Bias: Putting Demographics ahead of Diversity
As indicated in the overfitting paragraph above, nearly all data (or maybe, all data) have some natural variance. In discovering what that variance is, and then embracing that diversity in our data collection, we have great power in our analytics hands. For example, we can use that diversity of customer behaviors, or interests, or intents to develop segments and personas within our big data collection. Not everyone is the same, and the more we know about the diversity in our individual customer’s interests and behaviors, then the greater value will we achieve from our descriptive and predictive analytics models. Some folks say that the big data era represents the “end of demographics.” I agree with that! The age of personalization is here. We miss that power of personal predictive analytics when we strive to build one model that explains everything. It is not surprising that (in statistics and machine learning) underfitting is often referred to as bias in model-building – that is, we are basing a decision (building a model) on a very limited (insufficient) set of features and attributes, which is indeed the very essence of bias!
Therefore, when building machine learning models for big data analytics projects, it is useful to pay attention to a little machine unlearning. Allow your models to have a little less perfection than your intuition might prefer, and allow your models to have a natural failure rate that is consistent with the natural variance in the data collection. In doing this, you pay respect to the good-old fashioned ROC (Receiver Operating Characteristic) curve in statistics.

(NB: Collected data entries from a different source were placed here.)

-- ==== Sys2Proof/Machine/State.lean ====
section
/-! DEFINITION. The state of the block, its memories and its surroundings, as plain data; the reasons a step can
stop; the state after reset. -/

namespace Sys2Proof.Machine

/-- STATUS.STATE (10_state.md R24). -/
inductive JobState where
  | idle | busy | done | failed
  deriving DecidableEq, Repr

/-- STATUS.ERR (10_state.md R24): NONE and the two error kinds of 60_exceptions.md R185. Code 3 is never
produced. -/
inductive ErrCode where
  | noError | invalidArgument | modeMismatch
  deriving DecidableEq, Repr

/-- The three axes of the table (41_coordinate_scaler.md R130). -/
inductive Axis where
  | axis0 | axis1 | axis2
  deriving DecidableEq, Repr

/-- The two images (20_memory.md R51). -/
inductive Image where
  | input | output
  deriving DecidableEq, Repr

/-- The names of the sixteen descriptor registers (10_state.md R22, R25). -/
inductive DReg where
  | tableChannels | size1D | size2D | size3D | width | height
  | inType | inBands | inPstride | inRstride | inBase
  | outType | outBands | outPstride | outRstride | outBase
  deriving DecidableEq, Repr

/-- The 22 registers of the REG port (10_state.md R22). -/
inductive Reg where
  | cmd | status | params
  | desc (r : DReg)
  | scale (d : Axis)
  deriving DecidableEq, Repr

/-- One `α` for each descriptor register. -/
structure Bank (α : Type) where
  tableChannels : α
  size1D : α
  size2D : α
  size3D : α
  width : α
  height : α
  inType : α
  inBands : α
  inPstride : α
  inRstride : α
  inBase : α
  outType : α
  outBands : α
  outPstride : α
  outRstride : α
  outBase : α
  deriving DecidableEq, Repr

/-- The values of the sixteen descriptor registers. -/
abbrev Descriptor := Bank Word

/-- A bank that holds `a` sixteen times. -/
def Bank.uniform {α : Type} (a : α) : Bank α :=
  { tableChannels := a, size1D := a, size2D := a, size3D := a, width := a, height := a, inType := a, inBands := a,
    inPstride := a, inRstride := a, inBase := a, outType := a, outBands := a, outPstride := a, outRstride := a,
    outBase := a }

/-- What exists only while a job runs. -/
structure Job where
  /-- the latched descriptor `L` (10_state.md R30) -/
  latched : Descriptor
  /-- the row cursors: entry `y` is `CUR[y]` (10_state.md R31) -/
  cur : List Nat
  /-- the model's own: a store of the host has broken its duties towards this job (20_memory.md R64), so that the
  job's output bytes hold any value (93_implementation_defined.md U6; log 18) -/
  disturbed : Bool
  deriving DecidableEq, Repr

/-- One move of one of the agents around and in the block (10_state.md R20, R21). Which agent moves next is no
state of the block: it is open (R36; 93_implementation_defined.md U13), and the model takes it as data (log 6). -/
inductive Move where
  /-- `RegWrite(off, data)` of the host (30_encoding.md R81) -/
  | regWrite (off : Nat) (data : Word)
  /-- `RegRead(off)` of the host (R81) -/
  | regRead (off : Nat)
  /-- a REG access of `bytes` bytes, fewer than a word: outside the interface (R85, log 13) -/
  | regNarrow (off bytes : Nat)
  /-- the host stores a byte in PIX (10_state.md R21) -/
  | pixWrite (a : Nat) (v : Byte)
  /-- the host loads a byte of PIX (R21) -/
  | pixRead (a : Nat)
  /-- the host stores an element in TBL (R21) -/
  | tblWrite (o : Nat) (v : Elem)
  /-- the host loads an element of TBL (R21) -/
  | tblRead (o : Nat)
  /-- the pseudo-instruction POLL of the host (30_encoding.md R87) -/
  | poll
  /-- a step of the sampler: the pixel step of row `y` for `some y`; for `none` the step of the reference schedule,
  the pixel step of the least unfinished row or else the completion step (40_transform_command.md R106, R111) -/
  | sampler (row : Option Nat)
  /-- the reset event (70_reset_and_hazards.md R210); `torn` lists, for rows whose next pixel was in flight, the
  bands already written (R211, log 11) -/
  | reset (torn : List (Nat × List Nat))
  deriving DecidableEq, Repr

/-- The state. -/
structure State where
  /-- the configuration, fixed for the hardware (00_scope.md R6, R10; log 1) -/
  cfg : Cfg
  /-- STATUS.STATE (10_state.md R24) -/
  state : JobState
  /-- STATUS.ERR (R24) -/
  err : ErrCode
  /-- the descriptor registers (R25) -/
  desc : Descriptor
  /-- which descriptor registers have been written since reset (40_transform_command.md R104 P1) -/
  written : Bank Bool
  /-- SCALE0 (10_state.md R27) -/
  scale0 : Word
  /-- SCALE1 (R27) -/
  scale1 : Word
  /-- SCALE2 (R27) -/
  scale2 : Word
  /-- an XFORM has passed validation since reset, so SCALE0..2 hold values (R27, R37) -/
  scaleWritten : Bool
  /-- `L` and the cursors, present while a job runs (R30, R31) -/
  job : Option Job
  /-- the PIX space, in the canonical form of `Memory.wf` (20_memory.md R50) -/
  pix : List Host.Cell
  /-- the TBL space, in the same form (R53) -/
  tbl : List (Nat × Elem)
  /-- the model's own: the moves still to come (log 6) -/
  moves : List Move
  /-- the model's own: what the last read transaction returned to the host (log 7) -/
  readData : Word
  /-- the model's own: how many reset events came after the first reset; it chooses the free values that unwritten
  registers hold (log 17) -/
  resets : Nat
  /-- the model's own: the number of the next draw of `Config.openByte` (log 18) -/
  draws : Nat
  deriving DecidableEq, Repr

/-- Why the machine stops with a fault. Both concern an access the HOST names; the block itself makes none of them
(20_memory.md R55, R60; 60_exceptions.md R185). -/
inductive Fault where
  /-- Raised by the moves `pixRead` and `pixWrite`: the address is not below `2^ADDR_BITS`, so the byte does not
  exist (20_memory.md R50). Safe: the machine stops. -/
  | noSuchPixByte (a : Nat)
  /-- Raised by the moves `tblRead` and `tblWrite`: the offset is not below TBL_CAPACITY, so the element does not
  exist (20_memory.md R53). Safe: the machine stops. -/
  | noSuchTblElement (o : Nat)
  deriving DecidableEq, Repr

/-- Why the model has no step: the situations that the spec itself refuses, each under its own name
(93_implementation_defined.md). All are safe: the model stops. -/
inductive Refusal where
  /-- Raised by an arm of `exec` whose instruction has no meaning yet. Safe. -/
  | notModelled (mnemonic : String)
  /-- Raised by XFORM: a descriptor register has not been written since reset (R104 P1, U1). Safe. -/
  | descriptorUnwritten
  /-- Raised by XFORM: a grid size is outside 2 to 65 (R104 P2, U2). Safe. -/
  | gridSizeOutOfRange
  /-- Raised by XFORM: the table is longer than TBL (R104 P3, U3). Safe. -/
  | tableBeyondTbl
  /-- Raised by XFORM: a sample address reaches `2^ADDR_BITS` (R104 P4, R60, U4). Safe. -/
  | imageBeyondPix
  /-- Raised by XFORM: the images overlap so that the result would depend on the schedule (R104 P5, R61, U5). Safe. -/
  | imagesOverlap
  /-- Raised by `regRead`, `regWrite` and `regNarrow`: the access is outside the interface (R85, U8). Safe. -/
  | outsideRegInterface (off : Nat)
  deriving DecidableEq, Repr

/-- The block with configuration `c` right after reset (10_state.md R37): IDLE, no error, no register written, no
job. The zeros of the descriptor and SCALE fields are the model's (DESIGN CHOICE, log 3, log 4): R37 leaves these
registers unspecified, an XFORM does not use them (R104 P1) and a read returns a free value in their place (log 17).
Memory lists nothing (log 5); no move is pending. -/
def State.resetWith (c : Cfg) : State :=
  { cfg := c, state := .idle, err := .noError, desc := Bank.uniform 0#32, written := Bank.uniform false,
    scale0 := 0#32, scale1 := 0#32, scale2 := 0#32, scaleWritten := false, job := none, pix := [], tbl := [],
    moves := [], readData := 0#32, resets := 0, draws := 0 }

/-- The machine right after reset, at the standard configuration (10_state.md R37). -/
def State.reset : State := State.resetWith Cfg.standard

end Sys2Proof.Machine
end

When building, testing, and validating a suite of models, the optimal model (i.e., the optimal point in the ROC curve) is the spot where the overall accuracy of the model is essentially unchanged as we make small adjustments in the choice of model. That is to say, the change (from one model to the next) in the model’s precision (specificity) is exactly offset by the change in the model’s recall (sensitivity). Consequently, allowing for some imperfection, where the false positive rate and the false negative rate are in proper balance (so that neither one has too great of an impact on the overall accuracy and effectiveness of the model), is good fruit from your big data labors.
As we move into the era of The Internet of Things (IoT, and the IoE: Internet of Everything), in which we will have vast opportunities to develop and deploy analytics models on streaming data from all types of devices, machines, and sensors, it is good to know that we can reap great benefits from fast, simple, slightly imperfect machine learning. It might be the most efficient and effective way to achieve MapR’s promise of “processing IoT and IoE data at scale and in real time.”